Leigh is such a complex character, but she was easy to empathize with. She’s a defense attorney, but there’s so much more to her than what she does. Her personality is kind and caring, and she’s a total mama bear. She is the kind of woman who clawed herself out of a rough upbringing, but is fully willing to fall back on her past to protect the people she cares about most in the world — her daughter, her husband, and her sister. But she’s clearly dealing with a lot of guilt, shame, and trauma, and it lends her the ability to compartmentalize. It’s both a gift and a curse:

“Walter’s one abiding complaints about her was the very quality that made Leigh a survivor. Her personality changed depending on who was in front of her. She was sweetheart or Mom or Collier or Counselor or baby or you fucking bitch or, very occasionally, Harleigh. Everyone got a different piece of her, but nobody got the whole.”

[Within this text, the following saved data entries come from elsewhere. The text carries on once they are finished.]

-- ==== Sys2Proof/Tests/Slice0.lean ====
section
/-! SUPPORT. The model's own tests. Expected values are those of spec/95_test_vectors.md (its test codes
and `W = 16`, D26), or of the table named at the test. A theorem `witness_X` shows states and operands that
meet the hypotheses of `Obligations.X` together, one per clause, at the boundary values of the clause. -/

namespace Sys2Proof.Machine

/-! ### Helpers -/

/-- The test configuration of spec/95_test_vectors.md section 0. -/
def tCfg : Config :=
  { tickWidth := 16, codeForward := 0x00FF, codeRewind := 0x2222, codePlay := 0x4444, codeStop := 0xAAAA,
    valid := by decide }

/-- As `tCfg`, with `ACC_PER_DRAIN = false` and `STARTUP_CAPTURE = true`. -/
def tCfgAlt : Config :=
  { tickWidth := 16, codeForward := 0x00FF, codeRewind := 0x2222, codePlay := 0x4444, codeStop := 0xAAAA,
    accPerDrain := false, startupCapture := true, valid := by decide }

/-- The narrowest legal tick width. -/
def tCfg5 : Config :=
  { tickWidth := 5, codeForward := 0x00FF, codeRewind := 0x2222, codePlay := 0x4444, codeStop := 0xAAAA,
    valid := by decide }

/-- Two equal codes (X8). -/
def tCfgEq : Config :=
  { tickWidth := 16, codeForward := 0x00FF, codeRewind := 0x2222, codePlay := 0x4444, codeStop := 0x4444,
    valid := by decide }

/-- A start state in the loop: capture open, an empty observation. -/
def tAt (c : Config) (q : SeqState) : State :=
  { State.resetWith c with capEn := true, seq := q, trace := [] }

/-- A start state inside a blocking sequence. -/
def tWait (k : DelayKind) (p : Fin 8) (n : Nat) : State :=
  { tAt tCfg .wait with dkind := k, dphase := p, dreqN := n }

/-- `n` entries, each `gap` after the one before it, the first at index `i` with the value `v`. -/
def tEntries {w : Nat} (gap : Nat) : Nat → Nat → Nat → Memory w
  | 0, _, _ => []
  | n + 1, i, v => (i, BitVec.ofNat w v) :: tEntries gap n (i + 1) (v + gap)

/-- A full buffer about to be drained, every gap being `gap`. -/
def tFull (c : Config) (q : SeqState) (gap : Nat) : State :=
  { tAt c q with buf := tEntries gap Config.cap 0 gap, wp := Fin.last _, cmd := 0x1234 }

/-- One observation of the next state, or nothing if there is none. -/
def see {α : Type} (f : State → α) : Host.Outcome State Fault Refusal → Option α
  | .next s => some (f s)
  | .fault _ => none
  | .refused _ => none

/-- Why there is no next state. -/
def seeRefusal : Host.Outcome State Fault Refusal → Option Refusal
  | .next _ => none
  | .fault _ => none
  | .refused r => some r

/-- A decoder state of section 2.4. -/
def tDec (prev : Nat) (acc : CmdWord) (bitpos : Fin Config.word) : Decoder 16 :=
  { prevTs := BitVec.ofNat 16 prev, acc := acc, bitpos := bitpos, cmd := 0x1234 }

/-! ### Decoding, from the codes of R49 (spec/95_test_vectors.md 2.1) -/

theorem test_decode_environment : decode 0b0000 = some .tick ∧ decode 0b0001 = some .edge ∧
    decode 0b0010 = some .delayDone ∧ decode 0b0011 = some .reset := by decide

theorem test_decode_sequencer : decode 0b0100 = some .poll ∧ decode 0b0101 = some .drain ∧
    decode 0b0110 = some .dispatch := by decide

theorem test_decode_reserved :
    [0x7, 0x8, 0x9, 0xA, 0xB, 0xC, 0xD, 0xE, 0xF].all (fun c => decode c == none) = true := by decide

/-- P1's encoding `324622` (section 3). -/
theorem test_encode_p1 :
    encodeScript [.reset, .delayDone, .poll, .dispatch, .delayDone, .delayDone]
      = [0x3, 0x2, 0x4, 0x6, 0x2, 0x2] := by decide

theorem test_table_word : decodeTableWord 8 0x05 = some .drain ∧ decodeTableWord 8 0x15 = none := by decide

theorem test_fetch_word_runs_from_reset :
    (List.range 7).all (fun k => (see (fun _ => ()) (step (State.reset.withFetchWord 8 k))) == some ())
      = true := by decide

/-! ### Well-formedness: one ill-formed term for each check, refused (R8, R50) -/

theorem test_wf_width : (match Config.ofRaw { tCfg.toRawConfig with tickWidth := 4 } with
    | .error e => e == .tickWidthTooSmall | .ok _ => false) = true := by decide

theorem test_wf_zero_codes :
    ([{ tCfg.toRawConfig with codeForward := 0 }, { tCfg.toRawConfig with codeRewind := 0 },
      { tCfg.toRawConfig with codePlay := 0 }, { tCfg.toRawConfig with codeStop := 0 }].all fun r =>
        match Config.ofRaw r with
        | .error e => e == .zeroCode
        | .ok _ => false) = true := by decide

theorem test_wf_accepts : (match Config.ofRaw tCfg5.toRawConfig with
    | .error _ => false | .ok c => c == tCfg5) = true := by decide

theorem test_wf_script : scriptWf [0x0, 0x7] = false ∧ scriptWf [0x0, 0x6] = true := by decide

/-- The script `07`: refused at line 2. -/
theorem test_script_reserved_line : (match decodeScript [0x0, 0x7] with
    | .error e => e == (2, 0x7) | .ok _ => false) = true := by decide

/-! ### Script refusals and the spelling of lines (R59, R60) -/

theorem test_refused_not_enabled :
    seeRefusal (runTxns [.poll] (State.resetWith tCfg)) = some (.notEnabled 0 .poll) ∧
    seeRefusal (step (State.load (State.resetWith tCfg) [0x4])) = some (.notEnabled 1 .poll) := by decide

theorem test_lines : parseLine ['T', 'I', 'C', 'K', '*', '1', '2', ' ', ';', 'x'] = some (some (.ticks 12)) ∧
    parseLine ['P', 'U', 'L', 'S', 'E', ' ', '4', '0'] = some (some (.pulse 40)) ∧
    parseLine ['D', 'E', 'L', 'A', 'Y', '_', 'D', 'O', 'N', 'E'] = some (some (.txn .delayDone)) ∧
    parseLine [';', ' ', 'P', 'O', 'L', 'L'] = some none ∧ parseLine ['N', 'O', 'P'] = none := by decide

/-- P1 by pseudo-instructions: `BOOT` and `ITER` expand to `324622`. -/
theorem test_assemble_boot_iter : assemble [.boot, .iter] (State.resetWith tCfg) =
    some [.reset, .delayDone, .poll, .dispatch, .delayDone, .delayDone] := by decide

/-! ### TICK and EDGE (section 2.2) -/

/-- T2, T3. -/
theorem test_tick_wraps :
    see (fun s => s.tick.toNat) (exec .tick { tAt tCfg .poll with tick := 0xFFFF }) = some 0 ∧
    see (fun s => s.tick.toNat) (exec .tick { tAt tCfg5 .poll with tick := 31 }) = some 0 := by decide

/-- E1, and E3 at the last index. -/
theorem test_edge_records :
    see (fun s => (s.buf.map fun e => (e.1, e.2.toNat), s.wp.val))
      (exec .edge { tAt tCfg .poll with wp := 7, tick := 1234 }) = some ([(7, 1234)], 8) ∧
    see (fun s => (s.buf.map fun e => (e.1, e.2.toNat), s.wp.val, s.full))
      (exec .edge { tAt tCfg .poll with wp := 99, tick := 500 }) = some ([(99, 500)], 100, true) := by
  decide

/-- E4, E5: lost. -/
theorem test_edge_lost :
    see (fun s => s == { tAt tCfg .poll with wp := 100, tick := 9 })
      (exec .edge { tAt tCfg .poll with wp := 100, tick := 9 }) = some true ∧
    see (fun s => s == { tAt tCfg .poll with wp := 3, tick := 9, capEn := false })
      (exec .edge { tAt tCfg .poll with wp := 3, tick := 9, capEn := false }) = some true := by decide

/-! ### Classifier, duration and symbol step (sections 1.1, 2.3, 2.4) -/

theorem test_class_boundaries :
    [0, 5, 6, 15, 16, 30, 31, 65535].map (fun n => classify (BitVec.ofNat 16 n)) =
      [.short, .short, .low, .low, .high, .high, .long, .long] := by decide

theorem test_durations :
    [(120, 100), (10, 65533), (5, 65535), (65535, 0), (100, 100)].map
      (fun p => (duration (BitVec.ofNat 16 p.1) (BitVec.ofNat 16 p.2)).toNat) = [20, 13, 6, 65535, 0] := by
  decide

/-- S3, S4, S6, S8, S10, S11, S15. -/
theorem test_symbol_steps :
    decodeSymbol (tDec 100 0x0005 3) 116 = tDec 116 0x000D 4 ∧
    decodeSymbol (tDec 100 0x0005 3) 103 = tDec 103 0x0005 3 ∧
    decodeSymbol (tDec 100 0x0005 3) 106 = tDec 106 0x0005 4 ∧
    decodeSymbol (tDec 100 0x0005 3) 131 = tDec 131 0x0000 0 ∧
    decodeSymbol (tDec 100 0x7FFF 15) 120 = { tDec 120 0 0 with cmd := 0xFFFF } ∧
    decodeSymbol (tDec 100 0x7FFF 15) 110 = { tDec 110 0 0 with cmd := 0x7FFF } ∧
    decodeSymbol (tDec 65533 0 0) 10 = tDec 10 0 1 := by decide

/-- The timestamps of Scenario 1 (section 1.6). -/
def tScenario1 : List (Stamp 16) :=
  [10, 30, 40, 60, 70, 90, 100, 120, 130, 150, 160, 180, 190, 210, 220, 240]

set_option maxRecDepth 10000 in
/-- Scenario 1, and Scenario 2 with the symbols counted from 0 (section 1.7). -/
theorem test_scenarios_1_2 :
    decodeAll (tDec 0 0 0) tScenario1 = { tDec 240 0 0 with cmd := 0xAAAA } ∧
    decodeAll (tDec 0 0 0) (tScenario1.take 10 ++ [190, 210, 220, 240, 250, 270]) = tDec 270 0x0015 5 := by
  decide

set_option maxRecDepth 100000 in
/-- DR2: 100 LOWs, from a cleared assembly. -/
theorem test_drain_clears :
    see (fun s => ((s.cmd, s.acc, s.bitpos.val, s.prevTs.toNat), s.wp.val, s.rp.val, s.seq))
      (exec .drain (tFull tCfg .drain 10)) = some ((0, 0, 4, 1000), 0, 0, .dispatch) := by decide

set_option maxRecDepth 100000 in
/-- DR3: `ACC_PER_DRAIN = false`. -/
theorem test_drain_carries :
    see (fun s => (s.cmd, s.acc, s.bitpos.val, s.prevTs.toNat))
      (exec .drain { tFull tCfgAlt .drain 10 with acc := 0x7FFF, bitpos := 15 }) = some (0, 0, 3, 1000) := by
  decide

/-! ### DISPATCH (section 2.5) -/

/-- X1 to X8, by (configuration, command). -/
theorem test_dispatch :
    [(tCfg, 0x00FF), (tCfg, 0x2222), (tCfg, 0x4444), (tCfg, 0xAAAA), (tCfg, 0x0000), (tCfg, 0x1234),
      (tCfg, 0x00FE), (tCfgEq, 0x4444)].map
        (fun p => see (fun s => (s.trace, s.out, s.seq)) (exec .dispatch { tAt p.1 .dispatch with cmd := p.2 }))
      = [some ([.portWrite 0x8], 0x8, .poll), some ([.portWrite 0x7], 0x7, .poll),
         some ([.portWrite 0xD], 0xD, .poll), some ([.portWrite 0xE, .delayRequest 50], 0xE, .wait),
         some ([.portWrite 0x6, .delayRequest 400], 0x6, .wait),
         some ([.portWrite 0x6, .delayRequest 400], 0x6, .wait),
         some ([.portWrite 0x6, .delayRequest 400], 0x6, .wait), some ([.portWrite 0xD], 0xD, .poll)] := by
  decide

/-- Scenario 4 (section 1.9): `622`. -/
theorem test_idle_blink :
    see (fun s => (s.trace, s.out, s.seq, s.dphase.val, s.dreqN))
      (runTxns [.dispatch, .delayDone, .delayDone] { tAt tCfg .dispatch with cmd := 0x1234 }) =
    some ([.portWrite 0x6, .delayRequest 400, .portWrite 0x2, .delayRequest 400], 0x2, .poll, 1, 400) := by
  decide

/-! ### POLL, DELAY_DONE and RESET (sections 2.6, 2.7) -/

/-- Q1, Q2. -/
theorem test_poll :
    see (fun s => s.seq) (exec .poll { tAt tCfg .poll with wp := 100 }) = some .drain ∧
    see (fun s => s.seq) (exec .poll { tAt tCfg .poll with wp := 99 }) = some .dispatch := by decide

/-- Q5, and Q10. -/
theorem test_delay_done_startup :
    see (fun s => (s.capEn, s.seq, s.trace)) (exec .delayDone { tWait .startup 0 1000 with capEn := false })
      = some (true, .poll, []) ∧
    seeRefusal (exec .delayDone (tAt tCfg .poll)) = some (.notEnabled 0 .delayDone) := by decide

/-- Q6 to Q9. -/
theorem test_delay_done_phases :
    [tWait .idle 0 400, tWait .idle 1 400, tWait .stop 6 50, tWait .stop 7 50].map
        (fun s => see (fun t => (t.trace, t.dphase.val, t.seq)) (exec .delayDone s)) =
      [some ([.portWrite 0x2, .delayRequest 400], 1, .wait), some ([], 1, .poll),
       some ([.portWrite 0x2, .delayRequest 50], 7, .wait), some ([], 7, .poll)] := by decide

/-- RS2: RESET in a STOP sequence. -/
theorem test_reset_registers :
    see (fun s => ((s.tick.toNat, s.cmd, s.acc, s.bitpos.val), s.out, s.seq, s.dkind))
      (exec .reset { tWait .stop 3 50 with tick := 1650, cmd := 0xAAAA, acc := 0x2AAA, bitpos := 14, out := 2 })
        = some ((0, 0, 0, 0), 0, .wait, .startup) := by decide

/-- RS1 and RS3: `CAP_EN`, the request and the observation. -/
theorem test_reset_capture :
    [tFull tCfg .poll 10, tAt tCfgAlt .poll].map
        (fun s => see (fun t => (t.wp.val, t.dreqN, t.capEn, t.trace)) (exec .reset s)) =
      [some (0, 1000, false, [.delayRequest 1000]), some (0, 1000, true, [.delayRequest 1000])] := by decide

The other character in the story, Callie, was portrayed incredibly well. She’s been through a horribly traumatic life, and copes with it in the best way that she can with her limited means — she is a heroin addict. When I first realized this, I wasn’t expected her to be portrayed as amazingly as she was. This isn’t her only defining characteristic, and it shouldn’t be, although so many books seem to rely on addiction as an entire personality. Callie has so many different aspects to her self, just like her sister does. She’s another incredibly complex character, and I loved that her person-hood shone through above and beyond what she does. She’s also disabled, and as a disabled person myself, I thought that it was done really accurately. 

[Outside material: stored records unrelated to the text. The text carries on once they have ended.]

/-- An entry that another device sends to the root, with the octets that it delivers, each with its poison (R465). -/
structure SentEntry where
  entry : Entry
  data : List (Octet × Bool) := []
deriving DecidableEq, Repr

/-- What a checker self-test failure can name (R324). -/
inductive ChkFail where
  | bankDecoder (n : Fin 1024)
  | icache (l : Fin 16)
  | dcache (l : Fin 16)
  | scratch (l : Fin 16)
  | hsram
  | staging
deriving DecidableEq, Repr

/-- A failing nonet that a background tester finds, by its index in the tester's memory (R329). -/
structure MemFail where
  tester : Fin 18
  nonet : BitVec 22
deriving DecidableEq, Repr

/-- What the self-tests of a boot find in the silicon: checkers, background testers over a full pass, March runs (R324, R325, R488). -/
structure BootFindings where
  checks : List ChkFail := []
  mems : List MemFail := []
  cells : List CellFail := []
deriving DecidableEq, Repr

/-- What wakes the device from Rest (R520, R525). -/
inductive WakeSrc where
  | doorbell | tlp | eventPin (p : Fin 16) | tamper
deriving DecidableEq, Repr

/-- The token of AUTH (R531). -/
structure Token where
  pub : List Octet
  scope : BitVec 16
  expiry : BitVec 32
  sig : List Octet
deriving DecidableEq, Repr

/-- Why a debug request frame is answered and not performed (R528, R529). -/
inductive BadFrame where
  | crc | tag | type
deriving DecidableEq, Repr

/-- A register selector of RDREG and WRREG (R535). -/
abbrev RegSel := BitVec 16

/-- An MRAM access that exceeds its limit, by its master (R400). -/
inductive MramOp where
  | journalWrite
  | checkpointWrite
  | commandWrite (r : SlotRef)
  | headOther
  | tailOther
deriving DecidableEq, Repr

/-- The commands of the block, in the order of spec/opcode_table.json. -/
inductive Instr where
  -- 08 integer register operations (R199)
  | add (th : Th) (f : TFld)
  | sub (th : Th) (f : TFld)
  | andG (th : Th) (f : TFld)
  | orG (th : Th) (f : TFld)
  | xorG (th : Th) (f : TFld)
  | andn (th : Th) (f : TFld)
  | shl (th : Th) (f : TFld)
  | shr (th : Th) (f : TFld)
  | shra (th : Th) (f : TFld)
  | rol (th : Th) (f : TFld)
  | slt (th : Th) (f : TFld)
  | sltu (th : Th) (f : TFld)
  | seq (th : Th) (f : TFld)
  | minG (th : Th) (f : TFld)
  | maxG (th : Th) (f : TFld)
  | minu (th : Th) (f : TFld)
  | maxu (th : Th) (f : TFld)
  | clz (th : Th) (f : TFld)
  | popc (th : Th) (f : TFld)
  -- 08 immediate operations (R200, R201)
  | addi (th : Th) (f : IFld)
  | andi (th : Th) (f : IFld)
  | ori (th : Th) (f : IFld)
  | xori (th : Th) (f : IFld)
  | slti (th : Th) (f : IFld)
  | sltiu (th : Th) (f : IFld)
  | shifti (th : Th) (f : IFld)
  | lui (th : Th) (f : IFld)
  -- 08 multiply and divide (R202 to R206)
  | mul (th : Th) (f : TFld)
  | mulu (th : Th) (f : TFld)
  | madd (th : Th) (f : TFld)
  | maddu (th : Th) (f : TFld)
  | productWrite (th : Th)
  | div (th : Th) (f : TFld)
  | divu (th : Th) (f : TFld)
  | rem (th : Th) (f : TFld)
  | remu (th : Th) (f : TFld)
  | divideDone (l : Fin 16)
  -- 08 loads, stores and descriptors (R207 to R209)
  | lw (th : Th) (f : IFld)
  | ln (th : Th) (f : IFld)
  | lfs (th : Th) (f : IFld)
  | lf (th : Th) (f : IFld)
  | sw (th : Th) (f : IFld)
  | sn (th : Th) (f : IFld)
  | sfs (th : Th) (f : IFld)
  | sf (th : Th) (f : IFld)
  | swm (th : Th) (f : IFld)
  | ldd (th : Th) (f : IFld)
  | stdd (th : Th) (f : IFld)
  | mtd (th : Th) (f : IFld)
  | mfd (th : Th) (f : IFld)
  | loadComplete (th : Th) (resp : LoadResp)
  -- 08 control transfer (R210, R211)
  | beq (th : Th) (f : IFld)
  | bne (th : Th) (f : IFld)
  | blt (th : Th) (f : IFld)
  | bge (th : Th) (f : IFld)
  | bltu (th : Th) (f : IFld)
  | bgeu (th : Th) (f : IFld)
  | dbnz (th : Th) (f : IFld)
  | jal (th : Th) (off : BitVec 28)
  | j (th : Th) (off : BitVec 28)
  | jalr (th : Th) (f : IFld)
  -- 08, 10 floating point (R212 to R215, R241 to R250)
  | fadd (th : Th) (f : TFld)
  | fsub (th : Th) (f : TFld)
  | fmul (th : Th) (f : TFld)
  | fma (th : Th) (f : TFld)
  | fms (th : Th) (f : TFld)
  | fnma (th : Th) (f : TFld)
  | fdiv (th : Th) (f : TFld)
  | fsqrt (th : Th) (f : TFld)
  | fmin (th : Th) (f : TFld)
  | fmax (th : Th) (f : TFld)
  | fabs (th : Th) (f : TFld)
  | fneg (th : Th) (f : TFld)
  | fmov (th : Th) (f : TFld)
  | frint (th : Th) (f : TFld)
  | fcmpeq (th : Th) (f : TFld)
  | fcmplt (th : Th) (f : TFld)
  | fcmple (th : Th) (f : TFld)
  | fcmpun (th : Th) (f : TFld)
  | fcvtsd (th : Th) (f : TFld)
  | fcvtds (th : Th) (f : TFld)
  | fcvtis (th : Th) (f : TFld)
  | fcvtid (th : Th) (f : TFld)
  | fcvtsi (th : Th) (f : TFld)
  | fcvtdi (th : Th) (f : TFld)
  | fmvgfL (th : Th) (f : TFld)
  | fmvgfH (th : Th) (f : TFld)
  | fmvfgL (th : Th) (f : TFld)
  | fmvfgH (th : Th) (f : TFld)
  | fpCompletion (th : Th)
  | fptrap (th : Th)
  -- 08 system, vector control, fences (R216)
  | eret (th : Th) (f : TFld)
  | wait (th : Th) (f : TFld)
  | waitWake (th : Th)
  | fbar (th : Th) (f : TFld)
  | vfence (th : Th) (f : TFld)
  | fenceR (th : Th) (f : TFld)
  | fenceW (th : Th) (f : TFld)
  | fenceRW (th : Th) (f : TFld)
  | tlbsync (th : Th) (f : TFld)
  | afence (th : Th) (f : TFld)
  | fenceComplete (th : Th)
  | wrpkr (th : Th) (f : TFld)
  | setvl (th : Th) (f : TFld)
  | setvli (th : Th) (f : IFld)
  | setsvl (th : Th) (f : TFld)
  | vchain (th : Th) (f : TFld)
  | vsusp (th : Th) (f : TFld)
  | vresume (th : Th) (f : TFld)
  | tlbinv (th : Th) (f : TFld)
  | tlbinvall (th : Th) (f : TFld)
  | mfsr (th : Th) (f : IFld)
  | mtsr (th : Th) (f : IFld)
  | syscall (th : Th) (f : IFld)
  | vectorIssue (th : Th) (v : VFld)
  -- 11, 09 events of a thread and its core
  | interruptEntry (th : Th)
  | upcall (th : Th)
  | mwdog (th : Th)
  | lthCorecfgWrite (m : Master) (l : Fin 16) (w : Word)
  | corecfgDrainEnd (l : Fin 16)
  -- 05 groups
  | groupStart (s : Fin 128)
  | groupEnd (s : Fin 128)
  | spnCtlSusp (m : Master) (s : Fin 128)
  | spnCtlAbort (m : Master) (s : Fin 128)
  -- 03 banks
  | bankAccess (op : BankOp)
  | starvationPromotion (n : Fin 1024) (write : Bool) (req : PortReq) (others : List PortReq)
  | bnkOwnWrite (m : Master) (n : Fin 1024) (w : Word)
  | handoverDrainEnd (n : Fin 1024)
  | bankWatchdog (n : Fin 1024) (outstanding : List Master)
  | bnkCfgWrite (m : Master) (n : Fin 1024) (w : Word)
  | skewDrainEnd (s : Fin 128)
  | lock (n : Fin 1024)
  | release (n : Fin 1024)
  | sealLockDrainEnd (n : Fin 1024)
  -- 14 scrubber and tests
  | scrubRead (r : Region)
  | scrubWriteback (r : Region)
  | marchGo (m : Master) (w : Word)
  | marchGroupDone (fails : List CellFail)
  | bgTestRegion (tester : Fin 18) (fails : List (Fin 256))
  | elogPop (m : Master)
  -- 15 fabric
  | fabricGrant (tgt : Target) (waiting : List Burst)
  | fabricTimeout (m : Master) (addr : BitVec 34) (write : Bool)
  | lateAck
  -- 16 event fabric
  | heldEventPass (c : Fin 128)
  | rememberedTrigger (n : BitVec 10)
  | evfFire (m : Master) (w : Word)
  | lutFilterExpiry (n : Fin 32)
  | timer (t : Fin 16)
  | eventPin (p : Fin 16) (level : Bool)
  | pinPulseEnd (p : Fin 16)
  | pps (level : Bool)
  | ppsTimeout
  | temp (celsius : Int)
  | overtemp (celsius : Int)
  -- 17 tailstock
  | leafDigest (ctx : BitVec 8) (slot : Fin 16) (leaf : LeafRef) (epoch : BitVec 9)
  | spongeState (ctx : BitVec 8) (slot : Fin 16) (epoch : BitVec 9) (away : Option (BitVec 6))
  | signatureDone
  | journalWrite
  | checkpointWritten
  | mramTimeout (op : MramOp)
  | logTamper (s : Sensor)
  | lockdownTamper (s : Sensor)
  | wrapKeyZeroise
  | backupTamper (s : Sensor)
  | bondTest (broken : Bool)
  -- 18 headstock
  | doorbell (i : Fin 16) (m : Fin 4) (bits : BitVec 64)
  | commandAdmission (r : SlotRef)
  | delayedReevaluation
  | ringcfg (i : Fin 16) (v : BitVec 32)
  | ringhead (i : Fin 16) (v : BitVec 32)
  | commandDeadline (r : SlotRef)
  | nop (r : SlotRef)
  | instcfg (r : SlotRef)
  | grant (r : SlotRef)
  | grantRevoke (r : SlotRef)
  | instreset (r : SlotRef)
  | query (r : SlotRef)
  | abort (r : SlotRef)
  | dmain (r : SlotRef)
  | dmaout (r : SlotRef)
  | dmaReadCompletion (c : Fin 8) (cpl : HostCpl)
  | dmaTransferDone (c : Fin 8)
  | run (r : SlotRef)
  | migrate (r : SlotRef)
  | sealopen (r : SlotRef)
  | sealslot (r : SlotRef)
  | sealclose (r : SlotRef)
  | recfetch (r : SlotRef)
  | jnlread (r : SlotRef)
  | jnldrain (r : SlotRef)
  | certread (r : SlotRef)
  | timeset (r : SlotRef)
  | modeset (r : SlotRef)
  | updload (r : SlotRef) (cpl : HostCpl)
  | updverify (r : SlotRef)
  | updactivate (r : SlotRef)
  | updconfirm (r : SlotRef)
  | flr (fn : Fin 16)
  | instanceZeroing (i : Fin 16)
  | zeroingDone (i : Fin 16)
  -- 19 PCI Express
  | hostBar0Read (fn : Fin 16) (off : BitVec 20) (ask : HostRead)
  | hostBar0Write (fn : Fin 16) (off : BitVec 20) (octets : List Octet) (mark : TlpMark)
  | hostBar2Read (off : BitVec 28) (ask : HostRead)
  | hostBar2Write (off : BitVec 28) (octets : List Octet) (mark : TlpMark)
  | msixUnmask (fn : Fin 16) (vec : Fin 64)
  | completionTimeout (c : Fin 8)
  | dataLinkDown
  | pcieLinkTraining (speed : BitVec 3) (width : BitVec 5)
  -- 20 Wovas
  | wovasLinkTrained (k : Fin 6) (lanes : Fin 5) (nbr : BitVec 6) (nbrLink : BitVec 3) (inc : BitVec 8)
  | wovasLinkDown (k : Fin 6)
  | linkIdleTimeout (k : Fin 6)
  | linkStateMessage (dev : BitVec 6) (k : Fin 6) (news : LinkNews)
  | downNotice (k : Fin 6)
  | remoteRequest (k : Fin 7) (q : RemoteReq)
  | remoteReply (addr : ReplyTo) (inc : BitVec 8) (res : RemoteResult)
  | remoteTimeout (tag : Nat)
  | forwardedCommand (r : SlotRef) (parcel : Parcel) (arrival : BitVec 72)
  | forwardedEntry (i : Fin 16) (dev : BitVec 6) (sent : SentEntry)
  | barrierArrival (i : Fin 16) (report : ReportFrom) (lathes gone : BitVec 16)
  | barrierRelease (i : Fin 16) (broken : Bool)
  | epochMessage (i : Fin 16) (epoch : BitVec 9)
  -- 21, 22 resets, boot, power
  | por
  | brownout
  | backupSupplyRise
  | pin (ticks : Nat)
  | perst (asserted : Bool)
  | hotrst
  | hswdog
  | hslock
  | tsfault
  | boottmo
  | update
  | swsys (m : Master)
  | swcore (m : Master)
  | swlathe (m : Master) (l : Fin 16)
  | lockup (l : Fin 16)
  | boot (found : BootFindings)
  | confirm (m : Master)
  | kick (m : Master)
  | wake (src : WakeSrc)
  | jnlHeadlRead (m : Master) (drained : Bool)
  -- 23 debug port
  | hello
  | chal
  | auth (tok : Token)
  | halt (l : Fin 16) (mask : BitVec 8)
  | haltTakesEffect (th : Th)
  | resume (l : Fin 16) (mask : BitVec 8)
  | step (th : Th)
  | rdreg (th : Th) (sel : RegSel)
  | wrreg (th : Th) (sel : RegSel) (value : List Word)
  | exec (th : Th) (w : Word)
  | rdcsr (addr : Word)
  | wrcsr (addr : Word) (w : Word)
  | resetreq (level : BitVec 8)
  | close
  | frameTimeout
  | sessionExpiry
  -- the rest of the table
  | registerWrite (m : Master) (addr : BitVec 34) (mask : BitVec 4) (w : Word)
  | backupSupplyLoss
  | tamperConditionEnd (s : Sensor)
  | headstockLockup
  | instructionFetchComplete (th : Th)
  | lockBindingHashDone (ctx : BitVec 8) (slot : Fin 16)
  | copiedRangeRoot (ctx : BitVec 8) (slot : Fin 16) (first : BitVec 34) (root : List Octet)
  | epochAcknowledgement (i : Fin 16) (sender : EpochFrom)
  | incarnationAnnouncement (k : Fin 6) (inc : BitVec 8)
  | framingError
  | brk
  | badRequestFrame (why : BadFrame)
  | configurationRequest (fn : Fin 16) (write : Bool) (reg : BitVec 12) (tlp : ConfigTlp)
  | backgroundSlotCheck
deriving DecidableEq, Repr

“In many ways, Leigh carried the guilt of two scarred, broken children inside of her heart every single day.”

Even the side characters were done so well. The plot was so full of twists and turns. Early on, I actually said out loud (to myself) that I didn’t like how any of the situation was playing out, but I obviously had to keep reading to find out where it was all going. And I’m glad that I kept reading. It’s a dark and brutal story, but these aren’t trust fund girls who grew up with a silver spoon in their mouth living in high society. They’re girls who grew up in the hood, hurt by people close to them, unprotected, and with nothing to fall back on except each other. And while one might have made it out, that life doesn’t always let you go, especially if you have unfinished business. Karin Slaughter is literally the master of this genre, and if you like mystery/thrillers, she’s the author for you. No one writes a gritty, dark, mystery/thriller like she can.

People who have sat around with me while I’m reading, especially when there’s a surprising reveal, a shocking plot twist, or an unexpected event often look up in alarm when I gasp audibly. The gasp factor is directly related to the number of times I audibly gasp during a reading, and there isn’t an upper limit.